On loan from the British Alternative Biologies Laboratory. HOMO PINNIPEDIA. Common names: selkie (Scottish), silke (Irish)

A selkie. It used its sealskin to travel through the water, but it could shed the skin to walk on land as a human. The creature raised itself on its flippers and looked at her with interest. Real, human interest shone in those round black eyes.

“Wow,” Robin murmured. What were they going to do with a selkie?

She leaned on the railing, watching for a time, but the selkie didn’t move. She kept a notebook, a journal for informal observations and such. She could write: “seal, lounging.”
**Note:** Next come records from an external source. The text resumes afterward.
-- ==== Sys2Proof/Laws/Claims.lean ====
section
/-!
SUPPORT. How a claim about a host command follows from the meaning of that command.
-/
namespace Sys2Proof.Machine

/-- Taking a command changes the queues, the free slots and the order of fetching alone. -/
theorem State.admitEntry_host {s s1 : State} {op : Byte} {e : Submission} {c : CmdRef} (h : s.admitEntry op e = some (c, s1)) :
    ∃ q f o, s1 = { s with host := { s.host with queues := q, freeSlots := f, fetchOrder := o } } := by
  unfold State.admitEntry at h
  dsimp only at h
  split at h
  · split at h
    · cases h
      exact ⟨_, _, _, rfl⟩
    · cases h
  · split at h
    · split at h
      · cases h
        exact ⟨_, _, _, rfl⟩
      · cases h
    · cases h

/-- A presentation MSC that is not 0 is none of the model's 0. -/
theorem State.mscOf_ne {s : State} {p : DWord} (h : p ≠ 0) : s.mscOf p ≠ 0 := by
  unfold State.mscOf
  rw [if_neg h]
  have : p.toNat ≠ 0 := fun e => h (BitVec.eq_of_toNat_eq e)
  omega

@[simp] theorem State.mscOf_zero (s : State) : s.mscOf 0#64 = 0 := rfl

theorem State.queue_setQueue_any (s : State) (q : Nat) (v : Queue) (j : Nat) :
    (s.setQueue q v).queue j = if q = j ∧ j < s.host.queues.length then v else s.queue j := by
  unfold State.queue State.setQueue
  simp only [List.getD_eq_getElem?_getD, List.getElem?_set]
  by_cases h : q = j
  · subst h
    by_cases h2 : q < s.host.queues.length <;> simp [h2]
  · simp [h]

theorem State.queue_st_setQueue {s : State} {q : Nat} {v : Queue} (h : v.st = (s.queue q).st) (j : Nat) :
    ((s.setQueue q v).queue j).st = (s.queue j).st := by
  rw [State.queue_setQueue_any]
  split
  · next hq => rw [← hq.1]; exact h
  · rfl

/-- What taking a command takes: a slot where it is fetched now, and no queue's state. -/
theorem State.admitEntry_slots {s s1 : State} {op : Byte} {e : Submission} {c : CmdRef} (h : s.admitEntry op e = some (c, s1)) :
    s1.host.freeSlots = s.host.freeSlots - (if (s.queue e.queue.val).fetched = [] then 1 else 0) ∧
      ∀ q, (s1.queue q).st = (s.queue q).st := by
  unfold State.admitEntry at h
  dsimp only at h
  split at h
  · next hf =>
    split at h
    · cases h
      refine ⟨by simp [hf, State.take, State.setQueue], fun q => ?_⟩
      refine Eq.trans (State.queue_st_setQueue (by rfl) q) ?_
      exact State.queue_st_setQueue (s := s) (q := e.queue.val)
        (v := { s.queue e.queue.val with out := _, total := (s.queue e.queue.val).total + 1 }) rfl q
    · cases h
  · next hf =>
    split at h
    · split at h
      · cases h
        exact ⟨by simp [hf, State.setQueue], fun q => State.queue_st_setQueue (by rfl) q⟩
      · cases h
    · cases h

/-- A host command acts by the effect of its meaning on the state once it is taken. -/
theorem Acts.taken {i : Instr} {op : Byte} {e : Submission} {k : CmdRef → State → State} {hyp : CmdRef → State → Prop}
    {eff : CmdRef → State → State} (hk : ∀ s, exec i s = .next (hostCommand op e k s))
    (h : ∀ s c s1, s.admitEntry op e = some (c, s1) → hyp c s → k c s1 = eff c s1) : Acts i op e hyp eff := by
  intro s hr hs
  rw [hk]
  unfold hostCommand
  cases ha : s.admitEntry op e with
  | none => simp [State.ready, ha] at hr
  | some p =>
    obtain ⟨c, s1⟩ := p
    simp only [State.ready, ha, Bool.and_eq_true, Bool.not_eq_true', Option.isNone_iff_eq_none] at hr
    simp only [State.refOf, ha] at hs
    simp only [hr.1, hr.2, h s c s1 ha hs, State.refOf, State.taken, ha]
    rfl

/-- A host command acts by the effect of its meaning. -/
theorem Acts.of {i : Instr} {op : Byte} {e : Submission} {k : CmdRef → State → State} {hyp : CmdRef → State → Prop}
    {eff : CmdRef → State → State} (hk : ∀ s, exec i s = .next (hostCommand op e k s)) (h : ∀ c s, hyp c s → k c s = eff c s)
    (hh : ∀ c s q f o, hyp c s → hyp c { s with host := { s.host with queues := q, freeSlots := f, fetchOrder := o } } := by
      exact fun _ _ _ _ _ x => x) :
    Acts i op e hyp eff := Acts.taken hk (fun s c s1 ha hs => h c s1 (by
  obtain ⟨q, f, o, he⟩ := State.admitEntry_host ha
  rw [he]
  exact hh c s q f o hs))

/-- Each host command is `hostCommand` of some meaning. -/
theorem hostOf_exec {i : Instr} {op : Byte} {e : Submission} (h : hostOf i = some (op, e)) :
    ∃ k, ∀ s, exec i s = .next (hostCommand op e k s) := by
  cases i <;> simp only [hostOf, Option.some.injEq, Prod.mk.injEq, reduceCtorEq] at h <;> obtain ⟨rfl, rfl⟩ := h <;>
    exact ⟨_, fun s => rfl⟩

/-- The claim of a guarded effect whose guard does not hold. -/
theorem guardCmd_false {bad : Bool} {st : Byte} {c : CmdRef} {k : State → State} {s : State} (h : bad = false) :
    guardCmd bad st c k s = k s := by
  rw [h]
  rfl

theorem guardCmd_true {bad : Bool} {st : Byte} {c : CmdRef} {k : State → State} {s : State} (h : bad = true) :
    guardCmd bad st c k s = s.complete c st 0 := by
  rw [h]
  rfl

end Sys2Proof.Machine
end

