-- ==== Sys2Proof/Laws/Desk.lean ====
section
/-!
SUPPORT. How a claim about a desk instruction follows from the effect of its row.
-/
namespace Sys2Proof.Machine

/-- A run under its limit goes on. -/
theorem State.runLimit_under {s : State} {d : Nat} (h : s.underLimit d = true) : s.runLimit d = s := by
  unfold State.runLimit State.underLimit at *
  dsimp only at *
  rw [if_neg]
  rintro ⟨h1, h2, h3⟩
  simp only [Bool.or_eq_true, Option.isNone_iff_eq_none, beq_iff_eq, decide_eq_true_eq] at h
  obtain (h | h) | h := h
  · simp [h] at h1
  · exact h2 h
  · omega

/-- A run that has had its limit faults. -/
theorem State.runLimit_over {s : State} {d : Nat} (h : s.underLimit d = false) : s.runLimit d = s.deskFault d fRunaway := by
  unfold State.runLimit State.underLimit at *
  dsimp only at *
  rw [if_pos]
  simp only [Bool.or_eq_false_iff, beq_eq_false_iff_ne, decide_eq_false_iff_not, Nat.not_lt] at h
  refine ⟨?_, h.1.2, h.2⟩
  cases e : (s.desk d).task with
  | none => simp [e] at h
  | some _ => rfl

/-- A desk that takes an instruction runs it, with no XFER in the way. -/
theorem State.deskInstr_of_takes {s : State} {d op : Nat} {w : DeskBits} {r : DeskRow} (hr : deskRow op = some r)
    (h : s.deskTakes d r w) :
    s.deskInstr d op w = State.runLimit
      (match deskOp (s.spillSize d) op w (s.desk d) with
       | .ok k1 m => (s.count (dskReg Reg.DSK_Dn_SAT d) m).deskNext d ((s.desk d).after op r w k1 0)
       | .jump k1 e => s.setDesk d ((s.desk d).after op r w k1 e)
       | .fault c => s.deskFault d c
       | .halt =>
         (match ((s.desk d).after op r w (s.desk d) 0).advance with
          | some k1 => s.haltAt d k1
          | none => s.deskFault d fAddress)
       | .retire => (s.setDesk d ((s.desk d).after op r w (s.desk d) 0)).retireTask d
       | .signal t m => s.deskSignal d ((s.desk d).after op r w (s.desk d) 0) t m
       | .xfer x => s.deskNext d { (s.desk d).after op r w (s.desk d) 0 with xfer := some x }
       | .stall => s.setDesk d { s.desk d with xferWait := true }
       | .repeat_ n =>
         (match ((s.desk d).after op r w (s.desk d) 0).advance with
          | none => s.deskFault d fAddress
          | some k1 =>
            if n = 0 then s.deskNext d k1
            else if s.brkHit d k1.pc then s.haltAt d { k1 with rep := some n }
            else deskExec 1 d (k1.fetchAt k1.pc).1 (k1.fetchAt k1.pc).2 (s.setDesk d { k1 with rep := some n }))) d := by
  obtain ⟨h1, h2, h3, h4, h5, h6, h7, h8, h9⟩ := h
  have hx : s.xferSome d = s := by unfold State.xferSome; rw [h6]
  have hw : s.xferWaited d = s := by unfold State.xferWaited; simp [h7]
  have hb : ¬ (s.brkHit d (s.desk d).pc = true ∧ ¬ (s.desk d).passBrk = true) := by
    intro hh
    obtain h3 | h3 := h3
    · simp [h3] at hh
    · exact hh.2 h3
  unfold State.deskInstr
  dsimp only
  rw [if_pos ⟨h1, by simp [h2]⟩, if_neg hb]
  unfold State.deskIssue
  simp only [Option.isNone_eq_false_iff.2 h9, Bool.false_eq_true, ↓reduceIte]
  unfold deskExec
  simp only [hr, h4, h5, hx, hw, h8, Bool.false_eq_true, ↓reduceIte]
  rfl

/-- A computing instruction acts as its row's effect says. -/
theorem Computes.of {mk : Fin 16 → DeskBits → Instr} {op : Nat} {hyp : DeskBits → Desk → Prop} {f : DeskBits → Desk → Desk × Nat}
    (he : ∀ d w s, exec (mk d w) s = .next (s.deskInstr d.val op w))
    (h : ∀ n w k, hyp w k → deskOp n op w k = .ok (f w k).1 (f w k).2) : Computes mk op hyp f := by
  intro d w s r k2 hr ht hh ha hl
  rw [he, State.deskInstr_of_takes hr ht, h _ _ _ hh]
  simp only [State.deskNext, ha, State.runLimit_under hl]

theorem Steers.of {mk : Fin 16 → DeskBits → Instr} {op : Nat} {hyp : Nat → DeskBits → State → Prop}
    {eff : Nat → DeskBits → DeskRow → State → State}
    (he : ∀ d w s, exec (mk d w) s = .next (s.deskInstr d.val op w))
    (h : ∀ d w s r, deskRow op = some r → s.deskTakes d r w → hyp d w s → s.deskInstr d op w = (eff d w r s).runLimit d) :
    Steers mk op hyp eff := by
  intro d w s r hr ht hh hl
  rw [he, h _ _ _ _ hr ht hh, State.runLimit_under hl]

end Sys2Proof.Machine
end

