-- ==== Sys2Proof/Laws/State.lean ====
section
/-!
SUPPORT. What each update of the state leaves alone: one lemma per field per update, so that no later proof unfolds a record
update; and what reading gives after writing.
-/
namespace Sys2Proof.Machine

variable (s : State)

/-! ### setReg -/

@[simp] theorem State.setReg_pending (off : Nat) (v : Word) : (s.setReg off v).pending = s.pending := rfl
@[simp] theorem State.setReg_rlatch (off : Nat) (v : Word) : (s.setReg off v).rlatch = s.rlatch := rfl
@[simp] theorem State.setReg_wlatch (off : Nat) (v : Word) : (s.setReg off v).wlatch = s.wlatch := rfl
@[simp] theorem State.setReg_host (off : Nat) (v : Word) : (s.setReg off v).host = s.host := rfl
@[simp] theorem State.setReg_led (off : Nat) (v : Word) : (s.setReg off v).led = s.led := rfl
@[simp] theorem State.setReg_timed (off : Nat) (v : Word) : (s.setReg off v).timed = s.timed := rfl
@[simp] theorem State.setReg_clock (off : Nat) (v : Word) : (s.setReg off v).clock = s.clock := rfl
@[simp] theorem State.setReg_bells (off : Nat) (v : Word) : (s.setReg off v).bells = s.bells := rfl
@[simp] theorem State.setReg_cues (off : Nat) (v : Word) : (s.setReg off v).cues = s.cues := rfl
@[simp] theorem State.setReg_epochs (off : Nat) (v : Word) : (s.setReg off v).epochs = s.epochs := rfl
@[simp] theorem State.setReg_finals (off : Nat) (v : Word) : (s.setReg off v).finals = s.finals := rfl
@[simp] theorem State.setReg_epochSeq (off : Nat) (v : Word) : (s.setReg off v).epochSeq = s.epochSeq := rfl
@[simp] theorem State.setReg_sched (off : Nat) (v : Word) : (s.setReg off v).sched = s.sched := rfl
@[simp] theorem State.setReg_shelves (off : Nat) (v : Word) : (s.setReg off v).shelves = s.shelves := rfl
@[simp] theorem State.setReg_active (off : Nat) (v : Word) : (s.setReg off v).active = s.active := rfl
@[simp] theorem State.setReg_xfades (off : Nat) (v : Word) : (s.setReg off v).xfades = s.xfades := rfl
@[simp] theorem State.setReg_dram (off : Nat) (v : Word) : (s.setReg off v).dram = s.dram := rfl
@[simp] theorem State.setReg_lockers (off : Nat) (v : Word) : (s.setReg off v).lockers = s.lockers := rfl
@[simp] theorem State.setReg_capture (off : Nat) (v : Word) : (s.setReg off v).capture = s.capture := rfl
@[simp] theorem State.setReg_replay (off : Nat) (v : Word) : (s.setReg off v).replay = s.replay := rfl
@[simp] theorem State.setReg_geo (off : Nat) (v : Word) : (s.setReg off v).geo = s.geo := rfl
@[simp] theorem State.setReg_path (off : Nat) (v : Word) : (s.setReg off v).path = s.path := rfl
@[simp] theorem State.setReg_matrix (off : Nat) (v : Word) : (s.setReg off v).matrix = s.matrix := rfl
@[simp] theorem State.setReg_auxs (off : Nat) (v : Word) : (s.setReg off v).auxs = s.auxs := rfl
@[simp] theorem State.setReg_feeds (off : Nat) (v : Word) : (s.setReg off v).feeds = s.feeds := rfl
@[simp] theorem State.setReg_stage (off : Nat) (v : Word) : (s.setReg off v).stage = s.stage := rfl
@[simp] theorem State.setReg_firUsed (off : Nat) (v : Word) : (s.setReg off v).firUsed = s.firUsed := rfl
@[simp] theorem State.setReg_routes (off : Nat) (v : Word) : (s.setReg off v).routes = s.routes := rfl
@[simp] theorem State.setReg_ovr (off : Nat) (v : Word) : (s.setReg off v).ovr = s.ovr := rfl
@[simp] theorem State.setReg_corr (off : Nat) (v : Word) : (s.setReg off v).corr = s.corr := rfl
@[simp] theorem State.setReg_sdac (off : Nat) (v : Word) : (s.setReg off v).sdac = s.sdac := rfl
@[simp] theorem State.setReg_sdacWait (off : Nat) (v : Word) : (s.setReg off v).sdacWait = s.sdacWait := rfl
@[simp] theorem State.setReg_desks (off : Nat) (v : Word) : (s.setReg off v).desks = s.desks := rfl
@[simp] theorem State.setReg_tasks (off : Nat) (v : Word) : (s.setReg off v).tasks = s.tasks := rfl
@[simp] theorem State.setReg_groups (off : Nat) (v : Word) : (s.setReg off v).groups = s.groups := rfl
@[simp] theorem State.setReg_ports (off : Nat) (v : Word) : (s.setReg off v).ports = s.ports := rfl
@[simp] theorem State.setReg_net (off : Nat) (v : Word) : (s.setReg off v).net = s.net := rfl
@[simp] theorem State.setReg_ntk (off : Nat) (v : Word) : (s.setReg off v).ntk = s.ntk := rfl
@[simp] theorem State.setReg_dma (off : Nat) (v : Word) : (s.setReg off v).dma = s.dma := rfl
@[simp] theorem State.setReg_memory (off : Nat) (v : Word) : (s.setReg off v).memory = s.memory := rfl
@[simp] theorem State.setReg_pwr (off : Nat) (v : Word) : (s.setReg off v).pwr = s.pwr := rfl
@[simp] theorem State.setReg_pipe (off : Nat) (v : Word) : (s.setReg off v).pipe = s.pipe := rfl
@[simp] theorem State.setReg_boundary (off : Nat) (v : Word) : (s.setReg off v).boundary = s.boundary := rfl
@[simp] theorem State.setReg_tail (off : Nat) (v : Word) : (s.setReg off v).tail = s.tail := rfl
@[simp] theorem State.setReg_samples (off : Nat) (v : Word) : (s.setReg off v).samples = s.samples := rfl
@[simp] theorem State.setReg_free (off : Nat) (v : Word) : (s.setReg off v).free = s.free := rfl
She had to walk rounds every two hours, since many of the subjects didn’t show up on the video monitors. She was supposed to conduct formal interviews with Rick, since he was obviously most active during the night watch. But Ottoman had collected all the arcane information he could from him—without going so far as staking and dissecting him—months ago, so they usually just chatted. Tonight, though, she found herself leaning in the doorway to the aquatics lab. The lights over the aquariums were dim. The water seemed to glow with its own blue aura.

“It won’t change form while you’re staring at it,” Rick said.

“I’m just curious.”

Now, the seal swam, fluidly circling, peering at her through the thick glass, disappearing regularly as it bobbed to the surface for air.

“‘It.’ Don’t you even know what it is?” Bradley Njalson, the werewolf, had woken up. His deep voice echoed from his bed against the far wall of his cell.

“Yes, oh great biologist,” Rick said. “Have you sexed the specimen?”

She’d tried, but the seal deftly managed to keep that part of its anatomy turned away from her. Not that external genitalia would be visible on a marine mammal.

“The tag didn’t say,” she said. She’d looked for the research files and the reports that had arrived with the selkie, but Ottoman had locked them up before rushing off to his conference.

For all she knew, it was just a seal.

* * *

The next night, she spent most of her shift sitting on the top step of the steel catwalk stairs, watching it.

Splashing in the south tank, Marina pulled herself to the bars and watched Robin watching the other tank.

“Marina, what do you know about selkies?”

The mermaid, who’d been collected in Dingle Bay in Ireland several years before, had been humming a song, an Irish-sounding jig. “A mermaid died to save a silke once.”

“Can you tell me about it?”

“Ask ’im.”

Robin turned to where the mermaid nodded, to where a man hung on to the bars of the selkie’s cage, holding himself half out of the water, smiling. Surprised, Robin jumped to her feet.

He was lean, muscular. Slick with water, his pale skin shone. Black hair dripped past his shoulders. His face was solid, unblemished. He didn’t grip the bars like a prisoner; he held them loosely, using them to balance as he treaded water. His smile was playful, like she was inside the cage and he was studying her.

Tentatively, she nodded a greeting. “Hello.”

He pushed himself away from the bars, gliding back through the water. He was naked and totally unself- conscious. His body was as sculptured and handsome as his face. He had the broad shoulders and muscular arms of an Olympic swimmer, powerful legs, every muscle in his torso was defined. She could have used his body for an anatomy lecture.